ASSIGNED TASK: Give again, exactly as written, each line of the material below starting at the line that contains "t.power.wakeInLevel = setBit" and ending at the line that contains "wakeEnabled s i.val = true → wakeActive". Both ends count, and no other line does.

DATA PROVIDED:
/-- In S0, a recognised change of wake_in[i] records the level, and at the active level of an enabled input counts a
recognition, which above the chatter count masks the input and raises wake-input-chatter. An enabled unmasked input at
its active level past the stuck limit is masked and raises wake-input-stuck. The chatter counts restart every window
of 32,768 clk_aon cycles. A W1C of wake_in_mask clears the bits written, and an input unmasked at its active level in
S1 or S2 wakes at once. (R404, R421, 0x2100.1C, 0x2100.1D) -/
def Obligations.WakeInputsAreSupervised : Prop :=
  (∀ (i : Fin 4) (level : Bool) (s : State), inS0 s = true →
      (s.power.wakeInLevel.getLsbD i.val = level → exec (.wakeInEdge i level) s = .next s) ∧
      (s.power.wakeInLevel.getLsbD i.val ≠ level → ∃ t n, exec (.wakeInEdge i level) s = .next t ∧
        t.power.wakeInLevel = setBit s.power.wakeInLevel i.val level ∧ t = { s with power := t.power, events := t.events } ∧
        n = spGet natZero s.power.chatter i.val + 1 ∧
        (level = bit (reg s 0x2100 4) (4 + i.val) → wakeEnabled s i.val = true →
          spGet natZero t.power.chatter i.val = n ∧ spFind t.power.stuckFrom i.val = some s.now ∧
          (field (reg s 0x2100 0x1C) 23 16 < n → t.power.wakeInMask.getLsbD (4 + i.val) = true ∧
            (s.power.wakeInMask.getLsbD (4 + i.val) = false → ctlOn s = true → t.events.pending.getLsbD 195 = true)) ∧
          (n ≤ field (reg s 0x2100 0x1C) 23 16 → t.power.wakeInMask = s.power.wakeInMask ∧ t.events = s.events)) ∧
        (level ≠ bit (reg s 0x2100 4) (4 + i.val) → t.power.chatter = s.power.chatter ∧ spFind t.power.stuckFrom i.val = none))) ∧
    (∀ (i : Fin 4) (c : Nat) (s : State), spFind s.power.stuckFrom i.val = some c →
      wakeEnabled s i.val = true → wakeActive s i.val = true → s.power.wakeInMask.getLsbD i.val = false →
      exec (.wakeInputStuck i) s = .next (if elapsed s c (msCycles (field (reg s 0x2100 0x1C) 15 0) + 1) then
        raise (setPower s { s.power with wakeInMask := setBit s.power.wakeInMask i.val true }) 194 i.val else s)) ∧
    (∀ (i : Fin 4) (s : State), spFind s.power.stuckFrom i.val = none ∨ wakeEnabled s i.val = false ∨ wakeActive s i.val = false ∨
      s.power.wakeInMask.getLsbD i.val = true → exec (.wakeInputStuck i) s = .next s) ∧
    (∀ s : State, exec .chatterWindow s = .next (if elapsed s s.power.chatterStart 1200000000 then
      setPower s { s.power with chatter := [], chatterStart := s.power.chatterStart + 1200000000 } else s)) ∧
    ∀ (sec : Bool) (priv : BitVec 2) (v : Byte) (s : State), hostWrites sec priv 0x2100 0x1D [v] s = true →
      (inS0 s = true → ∃ t, exec (.wakeInUnmask (.host sec priv) v) s = .next t ∧
        t.power.wakeInMask = s.power.wakeInMask &&& ~~~v ∧ t = hostDone (setPower s t.power) ∧
        t.power = { s.power with wakeInMask := t.power.wakeInMask, stuckFrom := t.power.stuckFrom }) ∧
      (s.power.bringUp = .done → s.power.aonFault = false → s.power.transition = .idle →
        s.power.present = 1 ∨ s.power.present = 2 →
        (∃ i, i < 4 ∧ wakeInCause (setPower s { s.power with wakeInMask := s.power.wakeInMask &&& ~~~v }) i = true) →
        ∃ t, exec (.wakeInUnmask (.host sec priv) v) s = .next t ∧ t.power.transition = .exiting s.power.present ∧
          (s.power.pwrAck = s.power.pwrReq → t.power.pwrReq = 0) ∧ wakeOut t = true)

/-- The decision on a frame: a wrong format counts wake_bad_format; a counter not above the floor counts wake_stale; an
unusable key counts wake_no_key; no token counts wake_rate_drop; a wrong tag spends a token, counts wake_auth_fail and
raises its event; else a token is spent, the floor of the source rises to the counter, wake_last and wake_accepted are
written, and cause 4 is latched when enabled. WAKE_FRAME of well-framed words while the matcher listens holds the
frame, or drops the third; a frame of more than 16 words and a run of words without a first word count
wake_bad_format; while clk_aon is faulty no frame is decided; while the matcher does not listen nothing changes. (R91, R422, R423, R424, R426) -/
def Obligations.WakeFramesAreDecidedInOrder : Prop :=
  (∀ (s : State) (f : Bytes), wakeFormatOk s f = false → decideWake s f = bump s 0x2101 3) ∧
    (∀ (s : State) (f : Bytes) (src : Nat), wakeFormatOk s f = true → src = (byteAt f 15).toNat →
      (beNat (slice f 16 8) ≤ regN s 0x2100 (0x0A + src) → decideWake s f = bump s 0x2101 4) ∧
      (regN s 0x2100 (0x0A + src) < beNat (slice f 16 8) →
        (wakeKeyUsable s = false → decideWake s f = bump s 0x2101 5) ∧
        (wakeKeyUsable s = true → s.power.tokens = 0 → decideWake s f = bump s 0x2101 6) ∧
        (wakeKeyUsable s = true → 1 ≤ s.power.tokens → wakeTag s f ≠ slice f 32 8 →
          decideWake s f = raise (bump (setPower s { s.power with tokens := s.power.tokens - 1 }) 0x2101 7) 196 src) ∧
        (wakeKeyUsable s = true → 1 ≤ s.power.tokens → wakeTag s f = slice f 32 8 →
          ctr (decideWake s f) 0x2101 9 = satAdd64 (ctr s 0x2101 9) 1 ∧
          regN (decideWake s f) 0x2100 (0x0A + src) = beNat (slice f 16 8) ∧
          (decideWake s f).power.tokens = s.power.tokens - 1 ∧
          (decideWake s f).power.wakeLast = BitVec.ofNat 8 src :: zeros 7 ++ slice f 24 8 ∧
          (wakeEnabled s 8 = true → s.power.bringUp = .done → s.power.aonFault = false → s.power.transition = .idle →
            1 ≤ s.power.present.toNat → s.power.present.toNat ≤ 4 →
            (decideWake s f).power.wakeCause.getLsbD 4 = true ∧
            (decideWake s f).power.transition = .exiting s.power.present)))) ∧
    (∀ (ws : List MsgWord) (s : State), s.power.wakeFrReady = false → exec (.wakeFrame ws) s = .next s) ∧
    (∀ (ws : List MsgWord) (s : State), s.power.wakeFrReady = true → 1 ≤ ws.length →
      (∀ i w, ws[i]? = some w → w.first = false ∧ (i + 1 < ws.length → w.last = false)) →
      exec (.wakeFrame ws) s = .next (bump s 0x2101 3)) ∧
    ∀ (ws : List MsgWord) (s : State), s.power.wakeFrReady = true → 1 ≤ ws.length →
      (∀ i w, ws[i]? = some w → w.first = decide (i = 0) ∧ w.last = decide (i + 1 = ws.length)) →
      (16 < ws.length → exec (.wakeFrame ws) s = .next (bump s 0x2101 3)) ∧
      (ws.length ≤ 16 → 2 ≤ s.power.wakeHeld.length → exec (.wakeFrame ws) s = .next (bump s 0x2101 8)) ∧
      (ws.length ≤ 16 → s.power.wakeHeld.length < 2 → ∃ h, h = setPower s { s.power with
          wakeHeld := s.power.wakeHeld ++ [{ bytes := ws.flatMap (fun w => wordBytes w.data), since := s.now }] } ∧
        exec (.wakeFrame ws) s = .next (if Config.wakeDecides s.now && !s.power.aonFault then decideOldest h else h))

/-- At the end of a refill interval the bucket gains a token and never holds more than burst. A W1C of wake_cause clears
the bits written. With frame enable 0, a write of wake_key that names a LIVE Retention MAC slot without a main-bank
ancestor binds it and releases the one bound before; NONE releases it; with frame enable 1 the write is refused.
(R420, R423, R426) -/
def Obligations.WakeTokensKeysAndCauses : Prop :=
  (∀ s : State, exec .tokenRefill s = .next (if elapsed s s.power.refillStart (aonCycles (refillInterval s)) then
      setPower s { s.power with tokens := Nat.min (wakeBurst s) (s.power.tokens + 1)
                                refillStart := s.power.refillStart + aonCycles (refillInterval s) } else s)) ∧
    (∀ (sec : Bool) (priv : BitVec 2) (v : W32) (s : State), hostWrites sec priv 0x2100 5 (wordBytes v) s = true →
      exec (.wakeCauseClear (.host sec priv) v) s =
        .next (hostDone (setPower s { s.power with wakeCause := s.power.wakeCause &&& ~~~v }))) ∧
    ∀ (sec : Bool) (priv : BitVec 2) (k : W16) (s : State), hostWrites sec priv 0x2100 6 (toBE 2 k.toNat) s = true →
      (wakeEnabled s 8 = true → exec (.wakeKeyWrite (.host sec priv) k) s = .next (hostRefused sec priv errState s)) ∧
      (wakeEnabled s 8 = false → k = 0x4000 → ∃ t, exec (.wakeKeyWrite (.host sec priv) k) s = .next t ∧ wakeKey t = 0x4000 ∧
        t = hostDone (setReg (releaseKey s (wakeKey s)) 0x2100 6 0x4000)) ∧
      (wakeEnabled s 8 = false → refInRange k = true → refRetention k = true → effState s k = .live →
        (slotOf s k).usage = .mac → retentionChain s 4 k = true → bindSaturated s k = false →
        ∃ t, exec (.wakeKeyWrite (.host sec priv) k) s = .next t ∧ wakeKey t = k ∧
          (wakeKey s ≠ k → (slotOf t k).bindings = (slotOf s k).bindings + 1) ∧
          (wakeKey s ≠ k → refInRange (wakeKey s) = true → (slotOf t (wakeKey s)).bindings = (slotOf s (wakeKey s)).bindings - 1) ∧
          t = hostDone { s with regs := t.regs, keys := { s.keys with slots := t.keys.slots, before := t.keys.before } })

/-- On either input side: while ready is 0 no word is taken; the words of a frame take effect one after the other; a sop
word of 8 bytes with room for it opens a frame with the stamps of this cycle; a further word below the 64-byte header
window extends it; the word that completes the header window of a MAC control frame makes it pass unprotected,
counted; a word without sop outside a frame is a structural error, counted and raised, and words are skipped up to the
next sop; a word with err ends a frame that has not begun as discarded, counted as errored. (R53, R58, R60, R61, R64,
R126, R127, R131, Table 2.2, Table 3.7) -/
def Obligations.FrameWordsFeedTheOpenFrame : Prop :=
  ∀ (p : Port) (side : Side) (cmd : List FrameWord → Instr),
    (side = .fi ∧ cmd = .txFrame p) ∨ (side = .wi ∧ cmd = .rxFrame p) →
    (∀ s : State, inputReady s p.val side = false → ∀ ws, exec (cmd ws) s = .next s) ∧
    (∀ (ws vs : List FrameWord) (s : State), exec (cmd (ws ++ vs)) s = runAll [cmd ws, cmd vs] s) ∧
    (∀ (w : FrameWord) (s : State), inputReady s p.val side = true → w.sop = true → w.eop = false → w.err = false → w.nbytes = 8 →
      (dirOf s p.val side).inp = none → (dirOf s p.val side).stuck = false → 64 ≤ maxFrame s p.val →
      (side = .wi → maxFrame s p.val ≤ freeSpace s p.val side) →
      ∃ t f, exec (cmd [w]) s = .next t ∧ (dirOf t p.val side).frames = (dirOf s p.val side).frames ++ [f] ∧
        f = { newFrame s p.val with bytes := wordBytes w.data } ∧
        (dirOf t p.val side).inp = some { len := 8, words := 1, since := s.now, lastWord := s.now, held := 0, live := true } ∧
        t = { s with shims := t.shims } ∧ ∀ q, q ≠ p.val → shim t q = shim s q) ∧
    (∀ (w : FrameWord) (o : OpenIn) (fs : List QFrame) (f : QFrame) (s : State), inputReady s p.val side = true →
      w.sop = false → w.err = false → w.nbytes = 8 → (dirOf s p.val side).skipping = false →
      (dirOf s p.val side).inp = some o → o.live = true → o.len + 8 ≤ 16384 → (dirOf s p.val side).frames = fs ++ [f] →
      f.phase = .waiting → f.disp = .waiting → f.lenPending = false → f.late = none → 64 ≤ maxFrame s p.val →
      (w.eop = false → f.complete = false → f.bytes.length + 8 < 64 → ∃ t, exec (cmd [w]) s = .next t ∧
        (dirOf t p.val side).frames = fs ++ [{ f with bytes := f.bytes ++ wordBytes w.data }] ∧
        (dirOf t p.val side).inp = some { o with len := o.len + 8, words := o.words + 1, lastWord := s.now } ∧
        t = { s with shims := t.shims }) ∧
      (f.bytes.length = 56 → etherType (f.bytes ++ wordBytes w.data) = 0x8808 → ∃ t, exec (cmd [w]) s = .next t ∧
        (dirOf t p.val side).frames = fs ++ [{ f with
          bytes := f.bytes ++ wordBytes w.data, complete := w.eop, disp := .plain
          tallies := f.tallies ++ [.port (if side = .fi then 8 else 9)] }] ∧
        t = { s with shims := t.shims })) ∧
    (∀ (w : FrameWord) (s : State), inputReady s p.val side = true → w.sop = false → (dirOf s p.val side).inp = none →
      (dirOf s p.val side).skipping = false → ctlOn s = true →
      ∃ t, exec (cmd [w]) s = .next t ∧ (dirOf t p.val side).skipping = true ∧
        (dirOf t p.val side).frames = (dirOf s p.val side).frames ∧
        ctr t (0x2841 + p.val) 16 = satAdd64 (ctr s (0x2841 + p.val) 16) 1 ∧ t.events.pending.getLsbD p.val = true ∧
        (spGet w32Zero t.events.cause p.val).getLsbD 0 = true) ∧
    (∀ (w : FrameWord) (o : OpenIn) (fs : List QFrame) (f : QFrame) (s : State), inputReady s p.val side = true →
      w.sop = false → w.err = true → w.nbytes = 8 → (dirOf s p.val side).skipping = false →
      (dirOf s p.val side).inp = some o → o.live = true → o.len + 8 ≤ 16384 → (dirOf s p.val side).frames = fs ++ [f] →
      f.phase = .waiting →
      ∃ t g, exec (cmd [w]) s = .next t ∧ (dirOf t p.val side).frames = fs ++ [g] ∧ g.phase = .discarded ∧
        g.tallies = f.tallies.filter isEventTally ++ [.port 12])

ANSWER AREA:
        t.power.wakeInLevel = setBit s.power.wakeInLevel i.val level ∧ t = { s with power := t.power, events := t.events } ∧
        n = spGet natZero s.power.chatter i.val + 1 ∧
        (level = bit (reg s 0x2100 4) (4 + i.val) → wakeEnabled s i.val = true →
          spGet natZero t.power.chatter i.val = n ∧ spFind t.power.stuckFrom i.val = some s.now ∧
          (field (reg s 0x2100 0x1C) 23 16 < n → t.power.wakeInMask.getLsbD (4 + i.val) = true ∧
            (s.power.wakeInMask.getLsbD (4 + i.val) = false → ctlOn s = true → t.events.pending.getLsbD 195 = true)) ∧
          (n ≤ field (reg s 0x2100 0x1C) 23 16 → t.power.wakeInMask = s.power.wakeInMask ∧ t.events = s.events)) ∧
        (level ≠ bit (reg s 0x2100 4) (4 + i.val) → t.power.chatter = s.power.chatter ∧ spFind t.power.stuckFrom i.val = none))) ∧
    (∀ (i : Fin 4) (c : Nat) (s : State), spFind s.power.stuckFrom i.val = some c →
      wakeEnabled s i.val = true → wakeActive s i.val = true → s.power.wakeInMask.getLsbD i.val = false →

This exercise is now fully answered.